Aiming at continuous terahertz images of defects of the foam core material of the wind blade, the target defects are the same.
The algorithm has the main idea that a criterion function for evaluating the clustering performance is optimal after multiple iteration processes, and a data set is divided into different clusters, so that each generated cluster is internally compact and independent among the clusters. The defects in the bonding layer cause the intensity of the reflected echo to be different, and the bonding defects are embodied as a single cluster on the continuous terahertz wave image, and the pixel cluster is consistent with the image segmentation, so that the defect image is separated from other classes.
2) Defect area estimation
And (4) carrying out image segmentation on the terahertz image of the bonding layer to obtain a binary image containing defect information, traversing all defect pixel points in the image, and then solving the sum of the defect pixel points. Due to continuous terahertzThe stepping precision of the X axis and the stepping precision of the Y axis of the system are both 1mm, and the real area represented by each pixel point is 1mm2. Therefore, the total value of the defect pixels is the value of the defect area.

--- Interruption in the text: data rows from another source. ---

-- ==== Sys2Proof/Tests/Slice0.lean ====
section
/-! SUPPORT. Tests on small states, and for every statement with hypotheses states that meet them
(test_hyp_<statement>, with a witness for each clause). -/

namespace Sys2Proof.Tests

open Sys2Proof Sys2Proof.Machine

set_option Elab.async false

/-! ## A small state -/

/-- A frame of a request of agent `k` to the part at strap value 0. -/
def ask (k : AgentId) (p : List Byte) : Frame := Frame.sealed 0xF0#8 (agentStation k) 0x10#8 0x07#8 p

/-- A frame of a field node to the part at strap value 0. -/
def report (n : NodeId) (kind : Byte) (p : List Byte) : Frame := Frame.sealed 0xF0#8 (byteOf n.val) kind 0x00#8 p

/-- A trunk DATA frame of agent 0. -/
def data (dest : Byte) : Frame := Frame.sealed dest 0xE0#8 0x01#8 0x00#8 [1#8, 2#8]

def openLine : Line := { Line.afterReset with link := .up, sendCredit := 5, creditGiven := 7 }

def levelConfig : SourceConfig :=
  { node := 1, channel := 0, cls := .level, trigger := .rising, rank := 3, order := 0, route := 0b0001#4, blocked := false }

/-- A LEVEL source of node 1, PENDING because it is asserted. -/
def level5 : Source :=
  { config := levelConfig, status := .pending, uncertain := false, merge := 0#8,
    reasons := { edgeOwed := false, latched := false, asserted := true, forced := false } }

/-- An EDGE source of node 1, HELD by agent 0. -/
def held6 : Source :=
  { config := { levelConfig with channel := 1, cls := .edge, rank := 7 }, status := .held 0, uncertain := false,
    merge := 0#8, reasons := { edgeOwed := false, latched := false, asserted := true, forced := false } }

/-- An EDGE source of node 1, PENDING because it is edge-owed. -/
def edge7 : Source :=
  { config := { levelConfig with channel := 2, cls := .edge, trigger := .both, rank := 2 }, status := .pending,
    uncertain := false, merge := 3#8,
    reasons := { edgeOwed := true, latched := false, asserted := false, forced := false } }

/-- An IDLE LEVEL source of node 0. -/
def idle8 : Source :=
  { config := { levelConfig with node := 0 }, status := .idle, uncertain := false, merge := 0#8,
    reasons := { edgeOwed := false, latched := false, asserted := false, forced := false } }

def claim6 : Claim :=
  { source := 6, consumed := { edgeOwed := true, latched := false }, grant := 0#16, deadline := some 50#16 }

def agent0 : Agent :=
  { Agent.afterReset with
    session := .attached, serviceLimit := 50#16, noticeFlag := true, claims := [claim6], marks := [9],
    notices := [.fieldUp], lastSent := 3 }

/-- RUN, both ports UP, agent 0 attached with the role, node 1 SYNCED, node 3 RESYNCING in slot 0, node 4 LOST, sources
5 to 8, contact input 0 SETTLED, and MOVE_NOTICE waiting. -/
def base : State :=
  { State.reset with
    pending := [.moveNotice]
    mode := .run
    role := some 0
    agents := State.reset.agents.set 0 agent0
    grantNumber := 1#16
    nodes := ((State.reset.nodes.set 1 (some Node.contactBlock)).set 3
      (some { Node.contactBlock with state := .resyncing, attempts := 1 })).set 4
      (some { Node.contactBlock with state := .lost, wasLost := true })
    slots := State.reset.slots.set 0 (some { node := 3, phase := .waiting 10 })
    sources := (((State.reset.sources.set 5 (some level5)).set 6 (some held6)).set 7 (some edge7)).set 8 (some idle8)
    contacts := State.reset.contacts.set 0 { invert := false, length := 2, filter := .settled false 1 }
    trunk := openLine
    field := openLine
    pins := { cin := 0#16, straps := 0#3, rstn := true } }

/-- The same with a request of agent `k` as the oldest trunk frame. -/
def asked (k : AgentId) (p : List Byte) : State := { base with trunk := { openLine with rx := [ask k p] } }

/-- The same with a frame as the oldest trunk frame. -/
def arrived (f : Frame) : State := { base with trunk := { openLine with rx := [f] } }

/-- The same with a frame as the oldest field frame. -/
def reported (f : Frame) : State := { base with field := { openLine with rx := [f] } }

/-- The request stands as the statements ask. -/
abbrev Given (k : AgentId) (p : List Byte) : Prop := (asked k p).Sends (ask k p) k p

/-- The same, from the holder of the role. -/
abbrev Managed (p : List Byte) : Prop := Given 0 p ∧ (asked 0 p).Manages 0
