/-! ### LCR (R383): addresses, then fields -/

abbrev LCR_STAT : Nat := 0x380000
abbrev LCR_CMD : Nat := 0x380004
abbrev LCR_SRC : Nat := 0x380008
abbrev LCR_RES : Nat := 0x38000C
abbrev LCR_SETS : Nat := 0x380010
abbrev LCR_LBSN (i : Nat) : Nat := 0x380014 + i * 0x4
abbrev LCR_BTYPE : Nat := 0x38001C
abbrev LCR_SWITCH : Nat := 0x380020
abbrev LCR_CFG : Nat := 0x380024
abbrev LCR_DET : Nat := 0x380028
abbrev LCR_SCAL : Nat := 0x38002C
abbrev LCR_SCALQ : Nat := 0x380030
abbrev LCR_PROBE : Nat := 0x380034
abbrev LCR_PROBEST : Nat := 0x380038
abbrev LCR_NTCCFG : Nat := 0x38003C
abbrev LCR_LBT (i : Nat) : Nat := 0x380040 + i * 0x4
abbrev LCR_LBTMAX : Nat := 0x380060
abbrev LCR_LSEL : Nat := 0x380070
abbrev LCR_LAMP : Nat := 0x380074
abbrev LCR_FLCNT : Nat := 0x380078
abbrev LCR_CNT_OPENS : Nat := 0x380100
abbrev LCR_CNT_SHORTS : Nat := 0x380108
abbrev LCR_CNT_PINSHORTS : Nat := 0x380110
abbrev LCR_CNT_INTERMIT : Nat := 0x380118
abbrev LCR_CNT_PROBES : Nat := 0x380120
abbrev LCR_CNT_CALRUN : Nat := 0x380128
abbrev LCR_CNT_DUPDISC : Nat := 0x380130
abbrev LCR_CNT_SETLATE : Nat := 0x380138
abbrev LCR_FLIST (i : Nat) : Nat := 0x381000 + i * 0x4
abbrev LCR_TRIM (i : Nat) : Nat := 0x384000 + i * 0x4
abbrev LCR_STAT_NOLAMP : Fld := ⟨LCR_STAT, 0, 1⟩
abbrev LCR_STAT_CALMIS : Fld := ⟨LCR_STAT, 1, 1⟩
abbrev LCR_STAT_NOMAP : Fld := ⟨LCR_STAT, 2, 1⟩
abbrev LCR_STAT_EEFAIL : Fld := ⟨LCR_STAT, 3, 1⟩
abbrev LCR_STAT_SENSFAIL : Fld := ⟨LCR_STAT, 4, 1⟩
abbrev LCR_STAT_SHORTRUN : Fld := ⟨LCR_STAT, 5, 1⟩
abbrev LCR_STAT_SETINUSE : Fld := ⟨LCR_STAT, 8, 8⟩
abbrev LCR_CMD_OP : Fld := ⟨LCR_CMD, 0, 4⟩
abbrev LCR_CMD_SET : Fld := ⟨LCR_CMD, 4, 3⟩
abbrev LCR_CMD_STAT : Fld := ⟨LCR_CMD, 28, 4⟩
abbrev LCR_RES_REASON : Fld := ⟨LCR_RES, 0, 4⟩
abbrev LCR_RES_PIXEL : Fld := ⟨LCR_RES, 16, 16⟩
abbrev LCR_SETS_STORED : Fld := ⟨LCR_SETS, 0, 8⟩
abbrev LCR_SETS_STAGED : Fld := ⟨LCR_SETS, 8, 8⟩
abbrev LCR_SETS_KEYED : Fld := ⟨LCR_SETS, 16, 8⟩
abbrev LCR_SWITCH_SEQ : Fld := ⟨LCR_SWITCH, 0, 16⟩
abbrev LCR_SWITCH_PEND : Fld := ⟨LCR_SWITCH, 16, 1⟩
abbrev LCR_SWITCH_NEXTSET : Fld := ⟨LCR_SWITCH, 24, 8⟩
abbrev LCR_CFG_UPROG : Fld := ⟨LCR_CFG, 0, 1⟩
abbrev LCR_CFG_SHORTOFF : Fld := ⟨LCR_CFG, 1, 1⟩
abbrev LCR_DET_VOPEN : Fld := ⟨LCR_DET, 0, 8⟩
abbrev LCR_DET_VLS : Fld := ⟨LCR_DET, 8, 8⟩
abbrev LCR_DET_CONF : Fld := ⟨LCR_DET, 16, 4⟩
abbrev LCR_DET_ALERTN : Fld := ⟨LCR_DET, 20, 11⟩
abbrev LCR_SCAL_MODE : Fld := ⟨LCR_SCAL, 0, 1⟩
abbrev LCR_SCAL_DT : Fld := ⟨LCR_SCAL, 1, 7⟩
abbrev LCR_SCAL_LASTT : Fld := ⟨LCR_SCAL, 8, 8⟩
abbrev LCR_SCALQ_RESID : Fld := ⟨LCR_SCALQ, 0, 16⟩
abbrev LCR_SCALQ_STALE : Fld := ⟨LCR_SCALQ, 16, 1⟩
abbrev LCR_SCALQ_RUNNING : Fld := ⟨LCR_SCALQ, 17, 1⟩
abbrev LCR_SCALQ_PIECES : Fld := ⟨LCR_SCALQ, 18, 6⟩
abbrev LCR_PROBE_SEL : Fld := ⟨LCR_PROBE, 0, 1⟩
abbrev LCR_PROBE_REP : Fld := ⟨LCR_PROBE, 1, 1⟩
abbrev LCR_PROBE_PER : Fld := ⟨LCR_PROBE, 2, 8⟩
abbrev LCR_PROBE_MINAGE : Fld := ⟨LCR_PROBE, 10, 16⟩
abbrev LCR_PROBEST_PASS : Fld := ⟨LCR_PROBEST, 0, 1⟩
abbrev LCR_PROBEST_REPEATING : Fld := ⟨LCR_PROBEST, 1, 1⟩
abbrev LCR_PROBEST_COUNT : Fld := ⟨LCR_PROBEST, 8, 16⟩
abbrev LCR_NTCCFG_EN : Fld := ⟨LCR_NTCCFG, 0, 4⟩
abbrev LCR_NTCCFG_BETA : Fld := ⟨LCR_NTCCFG, 4, 16⟩
abbrev LCR_NTCCFG_FAILT : Fld := ⟨LCR_NTCCFG, 20, 8⟩
abbrev LCR_LBT_T (i : Nat) : Fld := ⟨(LCR_LBT i), 0, 16⟩
abbrev LCR_LBT_VALID (i : Nat) : Fld := ⟨(LCR_LBT i), 16, 1⟩
abbrev LCR_LBTMAX_T : Fld := ⟨LCR_LBTMAX, 0, 16⟩
abbrev LCR_LSEL_ROW : Fld := ⟨LCR_LSEL, 0, 6⟩
abbrev LCR_LSEL_SINK : Fld := ⟨LCR_LSEL, 6, 12⟩
abbrev LCR_LAMP_VERDICT : Fld := ⟨LCR_LAMP, 0, 3⟩
abbrev LCR_LAMP_UNV : Fld := ⟨LCR_LAMP, 3, 1⟩
abbrev LCR_LAMP_AGE : Fld := ⟨LCR_LAMP, 4, 16⟩
abbrev LCR_LAMP_STREAK : Fld := ⟨LCR_LAMP, 20, 4⟩
abbrev LCR_LAMP_PROBED : Fld := ⟨LCR_LAMP, 24, 1⟩
abbrev LCR_FLCNT_COUNT : Fld := ⟨LCR_FLCNT, 0, 11⟩
abbrev LCR_FLCNT_OVF : Fld := ⟨LCR_FLCNT, 11, 1⟩
abbrev LCR_FLCNT_UNLISTED : Fld := ⟨LCR_FLCNT, 16, 16⟩
abbrev LCR_FLIST_ROW (i : Nat) : Fld := ⟨(LCR_FLIST i), 0, 6⟩
abbrev LCR_FLIST_SINK (i : Nat) : Fld := ⟨(LCR_FLIST i), 6, 12⟩
abbrev LCR_FLIST_VERDICT (i : Nat) : Fld := ⟨(LCR_FLIST i), 18, 3⟩
abbrev LCR_TRIM_TARGET (i : Nat) : Fld := ⟨(LCR_TRIM i), 0, 12⟩
abbrev LCR_TRIM_APPLIED (i : Nat) : Fld := ⟨(LCR_TRIM i), 16, 12⟩

/-! ### LPE (R404): addresses, then fields -/

abbrev LPE_STAT : Nat := 0x3C0000
abbrev LPE_SUP : Nat := 0x3C0004
abbrev LPE_SUP_DUTY : Nat := 0x3C0008
abbrev LPE_QREF : Nat := 0x3C0040
abbrev LPE_CH_CFG (i : Nat) : Nat := 0x003C_1000 + i * 0x100
abbrev LPE_CH_MODE (i : Nat) : Nat := 0x003C_1000 + i * 0x100 + 0x4
abbrev LPE_CH (i : Nat) : Nat := 0x003C_1000 + i * 0x100 + 0x8
abbrev LPE_CH_SPER (i : Nat) : Nat := 0x003C_1000 + i * 0x100 + 0xC
abbrev LPE_CH_REF (i : Nat) : Nat := 0x003C_1000 + i * 0x100 + 0x10
abbrev LPE_CH_MAN (i : Nat) : Nat := 0x003C_1000 + i * 0x100 + 0x14
abbrev LPE_CH_ALPHA (i : Nat) : Nat := 0x003C_1000 + i * 0x100 + 0x18
abbrev LPE_CH_RATE (i : Nat) : Nat := 0x003C_1000 + i * 0x100 + 0x1C
abbrev LPE_CH_KPA (i : Nat) : Nat := 0x003C_1000 + i * 0x100 + 0x20
abbrev LPE_CH_KIA (i : Nat) : Nat := 0x003C_1000 + i * 0x100 + 0x24
abbrev LPE_CH_OMINA (i : Nat) : Nat := 0x003C_1000 + i * 0x100 + 0x28
abbrev LPE_CH_OMAXA (i : Nat) : Nat := 0x003C_1000 + i * 0x100 + 0x2C
abbrev LPE_CH_KPB (i : Nat) : Nat := 0x003C_1000 + i * 0x100 + 0x30
abbrev LPE_CH_KIB (i : Nat) : Nat := 0x003C_1000 + i * 0x100 + 0x34
abbrev LPE_CH_OMINB (i : Nat) : Nat := 0x003C_1000 + i * 0x100 + 0x38
abbrev LPE_CH_OMAXB (i : Nat) : Nat := 0x003C_1000 + i * 0x100 + 0x3C
abbrev LPE_CH_HIN (i : Nat) : Nat := 0x003C_1000 + i * 0x100 + 0x40
abbrev LPE_CH_OINIT (i : Nat) : Nat := 0x003C_1000 + i * 0x100 + 0x44
abbrev LPE_CH_IN (i : Nat) : Nat := 0x003C_1000 + i * 0x100 + 0x50
abbrev LPE_CH_ERR (i : Nat) : Nat := 0x003C_1000 + i * 0x100 + 0x54
abbrev LPE_CH_INTEG (i : Nat) : Nat := 0x003C_1000 + i * 0x100 + 0x58
abbrev LPE_CH_OUT (i : Nat) : Nat := 0x003C_1000 + i * 0x100 + 0x5C
abbrev LPE_PROF (i : Nat) : Nat := 0x003C_1000 + i * 0x100 + 0x60
abbrev LPE_PROF_TGT (i : Nat) : Nat := 0x003C_1000 + i * 0x100 + 0x64
abbrev LPE_PROF_V (i : Nat) : Nat := 0x003C_1000 + i * 0x100 + 0x68
abbrev LPE_PROF_AL (i : Nat) : Nat := 0x003C_1000 + i * 0x100 + 0x6C
abbrev LPE_PROF_JL (i : Nat) : Nat := 0x003C_1000 + i * 0x100 + 0x70
abbrev LPE_PROF_X (i : Nat) : Nat := 0x003C_1000 + i * 0x100 + 0x74
abbrev LPE_PROF_VEL (i : Nat) : Nat := 0x003C_1000 + i * 0x100 + 0x78
abbrev LPE_PROF_ACC (i : Nat) : Nat := 0x003C_1000 + i * 0x100 + 0x7C
abbrev LPE_PROF_VA (i : Nat) : Nat := 0x003C_1000 + i * 0x100 + 0x84
abbrev LPE_PROF_AA (i : Nat) : Nat := 0x003C_1000 + i * 0x100 + 0x88
abbrev LPE_PROF_JA (i : Nat) : Nat := 0x003C_1000 + i * 0x100 + 0x8C
abbrev LPE_CH_SATCNT (i : Nat) : Nat := 0x003C_1000 + i * 0x100 + 0xC0
abbrev LPE_CH_HOCNT (i : Nat) : Nat := 0x003C_1000 + i * 0x100 + 0xC8
abbrev LPE_TGT_W0 (i : Nat) : Nat := 0x003C_4000 + i * 0x20
abbrev LPE_TGT (i j : Nat) : Nat := 0x003C_4000 + i * 0x20 + 0x4 + j * 0x4
abbrev LPE_STAT_RUNNING : Fld := ⟨LPE_STAT, 0, 1⟩
abbrev LPE_STAT_SAFE : Fld := ⟨LPE_STAT, 1, 1⟩
abbrev LPE_STAT_HDRSTALE : Fld := ⟨LPE_STAT, 2, 1⟩
abbrev LPE_STAT_HDRM : Fld := ⟨LPE_STAT, 5, 16⟩
abbrev LPE_SUP_SAFE : Fld := ⟨LPE_SUP, 0, 16⟩
abbrev LPE_SUP_DUTY_DUTY : Fld := ⟨LPE_SUP_DUTY, 0, 17⟩
abbrev LPE_CH_CFG_IN (i : Nat) : Fld := ⟨(LPE_CH_CFG i), 0, 3⟩
abbrev LPE_CH_CFG_INCH (i : Nat) : Fld := ⟨(LPE_CH_CFG i), 3, 4⟩
abbrev LPE_CH_CFG_FILT (i : Nat) : Fld := ⟨(LPE_CH_CFG i), 7, 1⟩
abbrev LPE_CH_CFG_NEG (i : Nat) : Fld := ⟨(LPE_CH_CFG i), 8, 1⟩
abbrev LPE_CH_CFG_REFSRC (i : Nat) : Fld := ⟨(LPE_CH_CFG i), 9, 1⟩
abbrev LPE_CH_CFG_COMB (i : Nat) : Fld := ⟨(LPE_CH_CFG i), 10, 2⟩
abbrev LPE_CH_CFG_CMBCH (i : Nat) : Fld := ⟨(LPE_CH_CFG i), 12, 4⟩
abbrev LPE_CH_CFG_DEST (i : Nat) : Fld := ⟨(LPE_CH_CFG i), 16, 2⟩
abbrev LPE_CH_MODE_REQ (i : Nat) : Fld := ⟨(LPE_CH_MODE i), 0, 4⟩
abbrev LPE_CH_MODE_CUR (i : Nat) : Fld := ⟨(LPE_CH_MODE i), 4, 4⟩
abbrev LPE_CH_SAT (i : Nat) : Fld := ⟨(LPE_CH i), 0, 1⟩
abbrev LPE_CH_LIM (i : Nat) : Fld := ⟨(LPE_CH i), 1, 1⟩
abbrev LPE_CH_HOSAT (i : Nat) : Fld := ⟨(LPE_CH i), 2, 1⟩
abbrev LPE_CH_INSTALE (i : Nat) : Fld := ⟨(LPE_CH i), 3, 1⟩
abbrev LPE_CH_CUR (i : Nat) : Fld := ⟨(LPE_CH i), 4, 3⟩
abbrev LPE_CH_SPER_SPER (i : Nat) : Fld := ⟨(LPE_CH_SPER i), 0, 14⟩
abbrev LPE_PROF_DONE (i : Nat) : Fld := ⟨(LPE_PROF i), 0, 1⟩
abbrev LPE_PROF_LIMPEND (i : Nat) : Fld := ⟨(LPE_PROF i), 1, 1⟩
abbrev LPE_PROF_OVSF (i : Nat) : Fld := ⟨(LPE_PROF i), 2, 1⟩
abbrev LPE_PROF_OVS (i : Nat) : Fld := ⟨(LPE_PROF i), 8, 24⟩
abbrev LPE_TGT_W0_CH (i : Nat) : Fld := ⟨(LPE_TGT_W0 i), 0, 4⟩
abbrev LPE_TGT_W0_VALID (i : Nat) : Fld := ⟨(LPE_TGT_W0 i), 4, 1⟩
abbrev LPE_TGT_W0_HELD (i : Nat) : Fld := ⟨(LPE_TGT_W0 i), 5, 1⟩
abbrev LPE_TGT_W0_CMDID (i : Nat) : Fld := ⟨(LPE_TGT_W0 i), 16, 16⟩
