-- ==== Sys2Proof/Machine/State.lean ====
section
/-! DEFINITION. The state of the unit as plain data, its reasons to stop, and its state right after
reset. Every register software can read as a word has its home in `regs`, keyed by its address; what
the spec gives the unit besides its registers is in the records below, block by block. -/

namespace Sys2Proof.Machine

/-! ### The unit as a whole -/

/-- What the unit is doing about its start (R452, R464, R465, R481, R491). -/
inductive Phase where
  | held      -- PORST_N low, or a logic supply outside its limits (R491)
  | rom       -- the boot ROM has chosen a slot and its image is being verified and copied (R464)
  | recovery  -- the ROM recovery mode (R480, R481)
  | firmware  -- RC0 firmware runs (R465)
  deriving DecidableEq, Repr

/-- Output pins that are driven levels of their own (R53, R58, R59, R487, R500, R501). -/
structure Pins where
  gp     : List Bool      -- GP00-GP15
  ppsOut : Bool
  ppsEnd : Nat            -- wall time at which the pulse of PPS_OUT ends
  hvEn   : Bool
  faultN : Bool           -- true: FAULT_N asserted (R501)
  porst  : Bool           -- level of PORST_N
  deriving DecidableEq, Repr

/-! ### Time unit -/

/-- A slot grid: TMU_RATE, TMU_RATE_DEN, TMU_SLOTS, TMU_GSCLK (R50, R51, R57). -/
structure GridSet where
  num   : Nat
  den   : Nat
  slots : Nat
  cyc   : Nat
  deriving DecidableEq, Repr

/-- The last Announce of a master as BMCA keeps it (R30). -/
structure Master where
  port : Nat
  gm   : Nat
  rank : Nat
  logInt : Int
  heard : Nat     -- local time of that Announce
  deriving DecidableEq, Repr

/-- Hidden state of the time unit. Wall times are Nats in units of 2^-32 ns since the PTP epoch. -/
structure TimeSt where
  wall     : Nat               -- R27
  acc      : Int               -- part of a wall-time unit not yet added, in 10^-9 units
  i        : Int               -- integrator, 2^-32 ppb (R34)
  f        : Int               -- correction in force, 2^-32 ppb (R34)
  e        : Int               -- last sample, 2^-32 ns (R34, R41)
  acqFirst : Bool              -- the next sample of ACQUIRE steps (R35)
  lockCnt  : Nat               -- R35
  refCnt   : Nat               -- consecutive refusals (R35, R38)
  skip     : Nat               -- samples still to be skipped (R39)
  dRaw     : List Int          -- last d_raw values, newest first, 2^-17 ns (R34)
  masters  : List Master       -- R30
  sel      : Option Master     -- master selected by BMCA (R30)
  lastSample : Nat             -- local time of the last valid sample of the source (R35)
  slewPeer : Bool              -- samples fed under the rules of SLEW after a source change (R44)
  lastPeer : Nat               -- local time of the last peer TIM (R44)
  peerPer  : Nat               -- PER of the last valid peer beacon (R35)
  step     : Option (Int × Nat)  -- pending step: change of wall time, effective wall time (R41, R47)
  stepAnn  : Bool                -- it was announced by a beacon (R47)
  goodGrid : GridSet           -- last set that passed (R51)
  gridPend : Option (GridSet × Nat)  -- grid to take effect, at this slot boundary (R51, R47)
  gridAnn  : Bool              -- gridPend came from a beacon's announcement (R47)
  nextJ    : Nat               -- next slot to launch while the slot grid runs (R50)
  phaseNew : Option (Nat × Nat)  -- new phase offset and the slot it takes effect at (R549)
  lqCount  : Nat               -- insertions so far (R55)
  lqOrd    : List (Nat × Nat)  -- insertion number by stored entry (R55)
  ldly     : List Int          -- last 8 link delays, 2^-32 ns (R46)
  pdlyId   : Nat               -- last PDLY request sent, 0 none (R46)
  pdlyT1   : Nat               -- its egress timestamp
  nextPdly : Nat               -- local time of the next request (R46)
  nextTim  : Nat               -- local time of the next beacon (R45)
  timCnt   : Nat               -- beacons and requests sent
  upAt     : Nat               -- local time of the last valid beacon from upstream (R324)
  dnAt     : Nat               -- local time + 1 of the last valid beacon from downstream, 0 none
  ppsLast  : Nat               -- local time + 1 of the last accepted PPS_IN edge, 0 none (R542)
  ppsSec   : Nat               -- seconds of that edge (R542)
  mclkChg  : List (Nat × Nat)  -- selection before the last change of MCLK_OUT0, MCLK_OUT1, and its wall time (R59)
  deriving DecidableEq, Repr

The method can detect the defects of the foam core material by determining the defect positions in the wind power generation foam core material, so that the detection efficiency of the wind blade foam core material is improved; meanwhile, the overall safety performance of the wind power generation blade is improved. The defect type and the position information are fed back to the defect processing unit, so that the defective foam board is recycled, and the waste of resources is reduced.